Now post-multiplying a 2-vector by a multi vector based complex number:

(ax + by)(c + di) =
    = axc + axdxy + byc + bydxy
    = (ac-bd) x + (ad+bc) y

That is rotation + scaling in the 2D space

Rotations

e^i\theta = cos(\theta) + i sin(\theta)

v e^i\theta = e^-i\theta v

Multiplying by the conjugate

The product of two 2-vectors gives a complex number.

uv =
    = u.v + u^v
    = ||u|| ||v|| cos\theta + xy ||u|| ||v|| sin\theta
    = ||u|| ||v|| cos\theta + i ||u|| ||v|| sin\theta
    = ||u|| ||v|| e^i \theta

The complex number represents a rotation of the angle between the vectors, and an scaling by the producto of the magnitudes. If the vectors are unitary, just a rotation.
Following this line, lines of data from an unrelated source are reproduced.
/-- The word of an instruction; an event has none. -/
def encode : Instr → Option Nat
  | .iadd g d a b => some (encVVV 1 g d a b 0)
  | .isub g d a b => some (encVVV 1 g d a b 1)
  | .imul g d a b => some (encVVV 1 g d a b 2)
  | .imulhi g d a b => some (encVVV 1 g d a b 3)
  | .imulhiU g d a b => some (encVVV 1 g d a b 4)
  | .imad g d a b => some (encVVV 1 g d a b 5)
  | .imin g d a b => some (encVVV 1 g d a b 6)
  | .iminU g d a b => some (encVVV 1 g d a b 7)
  | .imax g d a b => some (encVVV 1 g d a b 8)
  | .imaxU g d a b => some (encVVV 1 g d a b 9)
  | .iadds g d a b => some (encVVV 1 g d a b 10)
  | .iaddsU g d a b => some (encVVV 1 g d a b 11)
  | .isubs g d a b => some (encVVV 1 g d a b 12)
  | .isubsU g d a b => some (encVVV 1 g d a b 13)
  | .idot4 g d a b => some (encVVV 1 g d a b 14)
  | .lea g d a b => some (encVVV 1 g d a b 15)
  | .iabs g d a => some (encVVV 2 g d a 0 0)
  | .ineg g d a => some (encVVV 2 g d a 0 1)
  | .and g d a b => some (encVVV 2 g d a b 2)
  | .or g d a b => some (encVVV 2 g d a b 3)
  | .xor g d a b => some (encVVV 2 g d a b 4)
  | .andn g d a b => some (encVVV 2 g d a b 5)
  | .not g d a => some (encVVV 2 g d a 0 6)
  | .shl g d a b => some (encVVV 2 g d a b 7)
  | .shr g d a b => some (encVVV 2 g d a b 8)
  | .sar g d a b => some (encVVV 2 g d a b 9)
  | .rotl g d a b => some (encVVV 2 g d a b 10)
  | .popc g d a => some (encVVV 2 g d a 0 11)
  | .clz g d a => some (encVVV 2 g d a 0 12)
  | .brev g d a => some (encVVV 2 g d a 0 13)
  | .sel g d a b => some (encVVV 2 g d a b 14)
  | .mov g d a => some (encVVV 2 g d a 0 15)
  | .iaddImm g d a imm => some (encVVI 3 g d a (unsignedOf 1024 imm))
  | .bfx g d a pos len => some (encVVI 4 g d a ((len - 1) * 32 + pos))
  | .bfi g d a pos len => some (encVVI 5 g d a ((len - 1) * 32 + pos))
  | .movi g d imm => some (encVI16 6 g d (unsignedOf 65536 imm))
  | .movhi g d imm => some (encVI16 7 g d imm)
  | .fadd g d a b => some (encVVV 8 g d a b 0)
  | .fsub g d a b => some (encVVV 8 g d a b 1)
  | .fmul g d a b => some (encVVV 8 g d a b 2)
  | .ffma g d a b => some (encVVV 8 g d a b 3)
  | .fmin g d a b => some (encVVV 8 g d a b 4)
  | .fmax g d a b => some (encVVV 8 g d a b 5)
  | .fabs g d a => some (encVVV 8 g d a 0 6)
  | .fneg g d a => some (encVVV 8 g d a 0 7)
  | .fcpys g d a b => some (encVVV 8 g d a b 8)
  | .fclass g d a => some (encVVV 8 g d a 0 9)
  | .frcp g d a => some (encVVV 9 g d a 0 0)
  | .frsq g d a => some (encVVV 9 g d a 0 1)
  | .fsqrt g d a => some (encVVV 9 g d a 0 2)
  | .fexp2 g d a => some (encVVV 9 g d a 0 3)
  | .flog2 g d a => some (encVVV 9 g d a 0 4)
  | .ftanh g d a => some (encVVV 9 g d a 0 5)
  | .hfma2Bf g d a b => some (encVVV 10 g d a b 0)
  | .hfma2H g d a b => some (encVVV 10 g d a b 1)
  | .hadd2Bf g d a b => some (encVVV 10 g d a b 2)
  | .hadd2H g d a b => some (encVVV 10 g d a b 3)
  | .hmul2Bf g d a b => some (encVVV 10 g d a b 4)
  | .hmul2H g d a b => some (encVVV 10 g d a b 5)
  | .hmax2Bf g d a b => some (encVVV 10 g d a b 6)
  | .hmax2H g d a b => some (encVVV 10 g d a b 7)
  | .cvt g d a f k => some (encVVV 16 g d a (f * 8 + k) 0)
  | .cvti g d a f k => some (encVVV 16 g d a (f * 8 + k) 1)
  | .pack g d a f k => some (encVVV 16 g d a (f * 8 + k) 2)
  | .unpack g d a f k => some (encVVV 16 g d a (f * 8 + k) 3)
  | .qntv g d a f k => some (encVVV 16 g d a (f * 8 + k) 4)
  | .dqntv g d a f k => some (encVVV 16 g d a (f * 8 + k) 5)
  | .cvtef g d a f k => some (encVVV 16 g d a (f * 8 + k) 6)
  | .icmp g a b c => some (encVVV 20 g 0 a b c.code)
  | .fcmp g a b c => some (encVVV 21 g 0 a b c.code)
  | .ppush g a => some (encVVV 22 g 0 a 0 0)
  | .ppop g => some (encVVV 22 g 0 0 0 1)
  | .pdup g i => some (encVVV 22 g 0 i 0 2)
  | .pswap g i => some (encVVV 22 g 0 i 0 3)
  | .pnot g i => some (encVVV 22 g 0 i 0 4)
  | .pand g i j => some (encVVV 22 g 0 i j 5)
  | .por g i j => some (encVVV 22 g 0 i j 6)
  | .pxor g i j => some (encVVV 22 g 0 i j 7)
  | .prot g i => some (encVVV 22 g 0 i 0 8)
  | .ptov g d i => some (encVVV 22 g d i 0 9)
  | .voteAny g i => some (encVVV 22 g 0 i 0 10)
  | .voteAll g i => some (encVVV 22 g 0 i 0 11)
  | .voteBallot g d i => some (encVVV 22 g d i 0 12)
  | .gmov g d a => some (encVVV 24 g d a 0 0)
  | .gadd g d a b => some (encVVV 24 g d a b 1)
  | .gsub g d a b => some (encVVV 24 g d a b 2)
  | .gmul g d a b => some (encVVV 24 g d a b 3)
  | .gand g d a b => some (encVVV 24 g d a b 4)
  | .gor g d a b => some (encVVV 24 g d a b 5)
  | .gshl g d a b => some (encVVV 24 g d a b 6)
  | .gshr g d a b => some (encVVV 24 g d a b 7)
  | .gcmp g a b c => some (encVVV 24 g 0 a b (8 + c.code))
  | .gread g d a => some (encVVV 24 g d a 0 12)
  | .gmovi g d imm => some (encVI16 25 g d (unsignedOf 65536 imm))
  | .gld g d b off => some (encVVV 26 g d b (unsignedOf 64 off) 0)
  | .gst g d b off => some (encVVV 26 g d b (unsignedOf 64 off) 1)
  | .bra g imm => some (encVI16 28 g 0 (unsignedOf 65536 imm))
  | .call g d imm => some (encVI16 29 g d (unsignedOf 65536 imm))
  | .brx g a => some (encVVV 30 g 0 a 0 0)
  | .callx g d a => some (encVVV 30 g d a 0 1)
  | .ret g a => some (encVVV 30 g 0 a 0 2)
  | .exit g => some (encVVV 30 g 0 0 0 3)
  | .yield g => some (encVVV 30 g 0 0 0 4)
  | .sleep g a => some (encVVV 30 g 0 a 0 5)
  | .nop g => some (encVVV 30 g 0 0 0 6)
  | .rgn g d mask => some (encVI16 31 g d mask)
  | .ld g d b off sz sx => some (encVVV 32 g d b (unsignedOf 64 off) (sz.code * 4 + sx.toNat * 2))
  | .ldAcq g d b lvl sz sx => some (encVVV 32 g d b (lvl * 8) (sz.code * 4 + sx.toNat * 2 + 1))
  | .st g d b off sz => some (encVVV 33 g d b (unsignedOf 64 off) (sz.code * 4))
  | .stRel g d b lvl sz => some (encVVV 33 g d b (lvl * 8) (sz.code * 4 + 1))
  | .ldc g d b off sz => some (encVVV 34 g d b (unsignedOf 64 off) (sz.code * 2))
  | .stc g d b off sz => some (encVVV 34 g d b (unsignedOf 64 off) (8 + sz.code * 2))
  | .ldk g d b off sz => some (encVVV 35 g d b (unsignedOf 64 off) (sz.code * 2))
  | .stk g d b off sz => some (encVVV 35 g d b (unsignedOf 64 off) (8 + sz.code * 2))
  | .ldl g d b off sz => some (encVVV 36 g d b (unsignedOf 64 off) (sz.code * 2))
  | .stl g d b off sz => some (encVVV 36 g d b (unsignedOf 64 off) (8 + sz.code * 2))
  | .ldm g d b n => some (encVVV 37 g d b (n - 1) 0)
  | .stm g d b n => some (encVVV 37 g d b (n - 1) 1)
  | .ldt g t sp b off => some (encVVV 37 g (sp.code * 16 + t) b (unsignedOf 64 off) 2)
  | .stt g t sp b off => some (encVVV 37 g (sp.code * 16 + t) b (unsignedOf 64 off) 3)
  | .ldsc g d b f => some (encVVV 37 g d b (f * 8) 4)
  | .atom g d b lvl op => some (encVVV 38 g d b (lvl * 8) op.code)
  | .cas g d b lvl => some (encVVV 38 g d b (lvl * 8) 10)
  | .ldx g d b c => some (encVVV 39 g d b c 0)
  | .pref g die b off => some (encVVV 39 g die.toNat b (unsignedOf 64 off) 1)
  | .cctl g op b off => some (encVVV 39 g op.code b (unsignedOf 64 off) 2)
  | .sfillA g d b off => some (encVVV 40 g d b (unsignedOf 64 off) 0)
  | .sfillB g d b off => some (encVVV 40 g d b (unsignedOf 64 off) 1)
  | .mbinit g a b => some (encVVV 41 g 0 a b 0)
  | .mbexpect g a b => some (encVVV 41 g 0 a b 1)
  | .mbarrive g a => some (encVVV 41 g 0 a 0 2)
  | .mbwait g d a b => some (encVVV 41 g d a b 3)
  | .mbtest g a b => some (encVVV 41 g 0 a b 4)
  | .waitc g c n => some (encVVV 42 g c.code n 0 0)
  | .cntrd g d c => some (encVVV 42 g d c.code 0 1)
  | .cvdecl g v a => some (encVVV 44 g v a 0 0)
  | .cvsign g v => some (encVVV 44 g v 0 0 1)
  | .mma g ka kb c fa fb v => some (encVVV 44 g (ka.toNat * 32 + kb.toNat * 16 + c) (fa * 8 + fb) v 2)
  | .procfg g s64 => some (encVVV 44 g s64.toNat 0 0 3)
  | .accrdT g d c f h => some (encVVV 45 g d c (f * 8 + h) 0)
  | .accrdV g d c f => some (encVVV 45 g d c (f * 8) 1)
  | .accrdC g d c f => some (encVVV 45 g d c (f * 8) 2)
  | .accwr g c a => some (encVVV 45 g c a 0 3)
  | .accz g c => some (encVVV 45 g c 0 0 4)
  | .sbindT g d a f => some (encVVV 46 g d a (f * 8) 0)
  | .sbindV g d a => some (encVVV 46 g d a 0 1)
  | .sunbindT g d => some (encVVV 46 g d 0 0 2)
  | .sunbindV g d => some (encVVV 46 g d 0 0 3)
  | .stagrd g d x k => some (encVVV 46 g d x k 4)
  | .smov g d a n => some (encVVV 46 g d a n 5)
  | .smul g d a n band => some (encVVV 46 g d a (band.toNat * 8 + n) 6)
  | .sadd g d a n band => some (encVVV 46 g d a (band.toNat * 8 + n) 7)
  | .smax g d a n band => some (encVVV 46 g d a (band.toNat * 8 + n) 8)
  | .sld g d b off => some (encVVV 47 g d b (unsignedOf 64 off) 0)
  | .sst g d b off => some (encVVV 47 g d b (unsignedOf 64 off) 1)
  | .launch g lvl x y => some (encLVL 48 g lvl x y 0 0)
  | .tsplit g lvl x y => some (encLVL 48 g lvl x y 1 0)
  | .tsplitX g x y => some (encLVL 48 g 0 x y 1 1)
  | .evqrd g lvl x y m w => some (encLVL 48 g lvl x y 2 (m.toNat * 2 + w.toNat))
  | .bar g lvl => some (encLVL 49 g lvl 0 0 0 0)
  | .fenceRel g lvl => some (encLVL 49 g lvl 0 0 1 0)
  | .fenceAcq g lvl => some (encLVL 49 g lvl 0 0 2 0)
  | .fenceAcqrel g lvl => some (encLVL 49 g lvl 0 0 3 0)
  | .fenceSc g lvl => some (encLVL 49 g lvl 0 0 4 0)
  | .mcopyDown g lvl x y r => some (encLVL 50 g lvl x y 0 r.toNat)
  | .mcopyUp g lvl x y r => some (encLVL 50 g lvl x y 1 r.toNat)
  | .reduce g lvl x y op one r => some (encLVL 51 g lvl x y op.code (one.toNat * 2 + r.toNat))
  | .cmbopen g d a => some (encVVV 52 g d a 0 0)
  | .cmbput g d a b => some (encVVV 52 g d a b 1)
  | .cmbwait g d a => some (encVVV 52 g d a 0 2)
  | .cmbwaitBatch g d a => some (encVVV 52 g d a 1 2)
  | .cmbclose g a => some (encVVV 52 g 0 a 0 3)
  | .cmbcloseDrop g a => some (encVVV 52 g 0 a 1 3)
  | .cmbstat g d a s => some (encVVV 52 g d a s 4)
  | .coll g d a op => some (encVVV 54 g d a 0 op.code)
  | .collwait g d a => some (encVVV 54 g d a 0 5)
  | .collq g d a => some (encVVV 54 g d a 0 6)
  | .laydef g d a => some (encVVV 54 g d a 0 7)
  | .trap g c => some (encSYS 56 g 0 0 c 0)
  | .tret g => some (encSYS 56 g 0 0 0 1)
  | .tretAbort g a => some (encSYS 56 g 0 a 1 1)
  | .sread g d u s => some (encSYS 56 g d u.toNat s 2)
  | .swrite g d u s => some (encSYS 56 g d u.toNat s 3)
  | .winsel g a => some (encSYS 57 g 0 a 0 0)
  | .winrd g d a => some (encSYS 57 g d a 0 1)
  | .winwr g d a => some (encSYS 57 g d a 0 2)
  | .oplrd g d a w => some (encSYS 57 g d a w 3)
  | .rqrd g d a => some (encSYS 58 g d a 0 0)
  | .rqinj g a => some (encSYS 58 g 0 a 0 1)
  | .rqdrop g d a => some (encSYS 58 g d a 0 2)
  | .ctxswSave g a => some (encSYS 58 g 0 a 0 3)
  | .ctxswRestore g a => some (encSYS 58 g 0 a 1 3)
  | .halt g s => some (encSYS 59 g 0 0 s.code 0)
  | .resume g s => some (encSYS 59 g 0 0 s.code 1)
  | .tlbi g d a => some (encSYS 59 g d a 0 2)
  | .tlbiW g d a => some (encSYS 59 g d a 1 2)
  | .asidgen g d => some (encSYS 59 g d 0 0 3)
  | .hntWide imm => some (encHNT 0 imm)
  | .hntSched rsvd y pv prio lv lat => some (encHNT 1 (rsvd * 256 + y.toNat * 128 + pv.toNat * 64 + prio * 8 + lv.toNat * 4 + lat))
  | .hntMod code arg => some (encHNT 2 (code * 1048576 + arg))
  | .undefinedInstruction w => some (w)
  | .packageReset _ _ => none
  | .dieClockStop _ _ => none
  | .dieClockRestart _ _ => none
  | .planeFailure _ _ => none
  | .governorAdjust _ _ _ _ _ _ => none
  | .qptrWptrWrite _ _ _ _ => none
  | .qctlWrite _ _ _ _ => none
  | .evtcntWrite _ _ _ _ => none
  | .launchPacketDispatch _ _ => none
  | .signalPacketDispatch _ _ => none
  | .waitPacketDispatch _ _ => none
  | .unitPlacement _ => none
  | .unitComplete _ => none
  | .gridEnd _ => none
  | .groupSwap _ => none
  | .pendingForcedPromotion _ => none
  | .issueWithdraw _ => none
  | .sleepWake _ _ => none
  | .hangWatchdogExpiry _ => none
  | .lineAgeInvalidate _ _ _ => none
  | .preemptionRequest _ _ => none
  | .forcedYield _ => none
  | .shadowBankSwap _ _ => none
  | .spillComplete _ _ => none
  | .teamRestore _ => none
  | .accessPerformed _ _ _ => none
  | .faultRecordFlush _ => none
  | .tfreplyRetry _ _ _ => none
  | .tfreplyUnresolvable _ _ _ => none
  | .tlbcmdTlbi _ _ _ => none
  | .tlbcmdTlbiW _ _ _ => none
  | .tlbcmdAsidgen _ _ _ => none
  | .tlbCommandComplete _ => none
  | .archcmdCompress _ _ _ => none
  | .archcmdExpand _ _ _ => none
  | .archcmdFree _ _ _ => none
  | .archCommandComplete _ => none
  | .archcfgWrite _ _ _ => none
  | .registerWrite _ _ _ _ => none
  | .mstctlClaim _ _ => none
  | .mstctlOffer _ _ _ => none
  | .mstctlWithdraw _ _ => none
  | .mstctlAccept _ _ => none
  | .mstctlRelease _ _ => none
  | .offerLapse _ => none
  | .ownershipLoss _ => none
  | .mstfrzThaw _ _ _ => none
  | .attcmdQuote _ _ _ => none
  | .attcmdIdentityCert _ _ _ => none
  | .attComplete _ => none
  | .fwupdLoad _ _ _ => none
  | .fwLoadComplete _ => none
  | .diesvcDrain _ _ _ => none
  | .diesvcReturn _ _ _ => none
  | .dieDrainComplete _ => none
  | .planesvcWrite _ _ _ => none
  | .planemapWrite _ _ _ => none
  | .corestopWrite _ _ _ _ _ => none
  | .dbghaltHalt _ _ _ => none
  | .dbghaltResume _ _ _ => none
  | .cpbrkcRelease _ _ _ _ => none
  | .breakpointHit _ => none
  | .traceSample _ _ => none
  | .sacctlSnap _ _ _ => none
  | .sacctlClr _ _ _ => none
  | .handlerEntry _ _ => none
  | .migrateMove _ => none
  | .migrateRestore _ => none
  | .teamAbort _ => none
  | .blockArrival _ _ _ => none
  | .passGrant _ => none
  | .passComplete _ => none
  | .accrdWriteComplete _ _ => none
  | .ldxLaneWrite _ _ _ => none
  | .copyChunkWrite _ _ _ => none
  | .dropNotice _ _ _ => none
  | .reservationGrant _ _ _ => none
  | .reservationWindowMiss _ _ _ => none
  | .collStart _ _ => none
  | .collChunkArrival _ _ _ => none
  | .collComplete _ _ => none
  | .reduceContribution _ _ _ => none
  | .shadowLineEvict _ _ _ => none
  | .cmbputArrival _ _ => none
  | .combineTimeout _ _ _ => none
  | .combineRelease _ _ _ => none
  | .combineReleaseDone _ _ _ => none
  | .barBridgeArrival _ _ => none
  | .applicationCoreAccess _ _ _ _ _ => none
  | .fetchFault _ _ => none
  | .fabricPortFailure _ _ => none
  | .portRetrainComplete _ _ => none
  | .masterPresenceChange _ _ _ => none
  | .packageHeartbeat _ => none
Also we we swap the order of the multiplicaiton

vu =
    = v.u + v^u
    = u.v - u^v
    = (uv)*

Which is the conjugate (*), and the inverse rotation.

Other identities:

vz =? z* v
vz =
    = (ax + by) (c + dxy)
    = acx + adxxy + bcy + bdyxy
    = acx + adxxy + bcy - bdxyy (reorder bd  xy applying sign change)
    = acx + ady + bcy - bdx     (extract factor xx and yy)
    = acx + adyxx + bcy - bdxyy (add reversed factors xx and yy)
    = acx - adxyx + bcy - bdxyy (reorder ad factors applying sign change)
    = c(ax+by) - dxy(ax+by)     (grouping xy and independent
    = (c-dxy)(ax+by)
    = z* v

uvw = (uv) w = (vu)* w = wvu
xi = xxy = y
yi = yxy = -x

In summary, in 2D spaces:

  • 2-vectors are imaginary numbers, the base xy is equivalent to i
  • The scalar and xy components form a complex number
  • Multiplying a vector by a complex (scalar+2vector), returns a 1vector (rotated and scaled)
  • Multiplying a vector by a 1vector, returns a complex (rotation and scaling that can be applied to a vector)
  • Multiplying a complex by a complex, rotates and scales it
  • TODO: What does other combinations mean?

3D Spaces ()

3D multivector has 8 components:

V = a + bx + cy + dz + exy + fyz + gzx + hxyz
            \---  v ---/   \----- V -----/
  • Here the 3-vector is the pseudo-scalar.
  • 2vector are no longer pseudo-scalars
  • In 3D space i = xyz
  • Ai = iA for any 3D multi vector. For each factor of terms of A
    • If the factor is a scalar you can swap without swapping the sign
    • If the factor is a base, the sign will be swapped twice, once for each of the other bases

Multiply a 1-vector base by i returns its complementari 2-vector

xi = yz, yi = zx, zi = xy

xi = xxyz = yz
yi = yxyz = -xyyz = -xz = zy
zi = zxyz = -xzyz = --xyzz = xy

Because of that often multivectors are expressed as:

V = a + bx + cy + dz + exy + fyz + gzx + hxyz
V = a + v + ui + hi
where ui = V = exy + fyz + gzx
-u = Vi = exyxyz + fyzxyz + gzxxyz
-u = -exxyyz - fxyyzz - gxxyzz
u = ez + fx + gy

Where u is a regular 1-vector not a 2vector.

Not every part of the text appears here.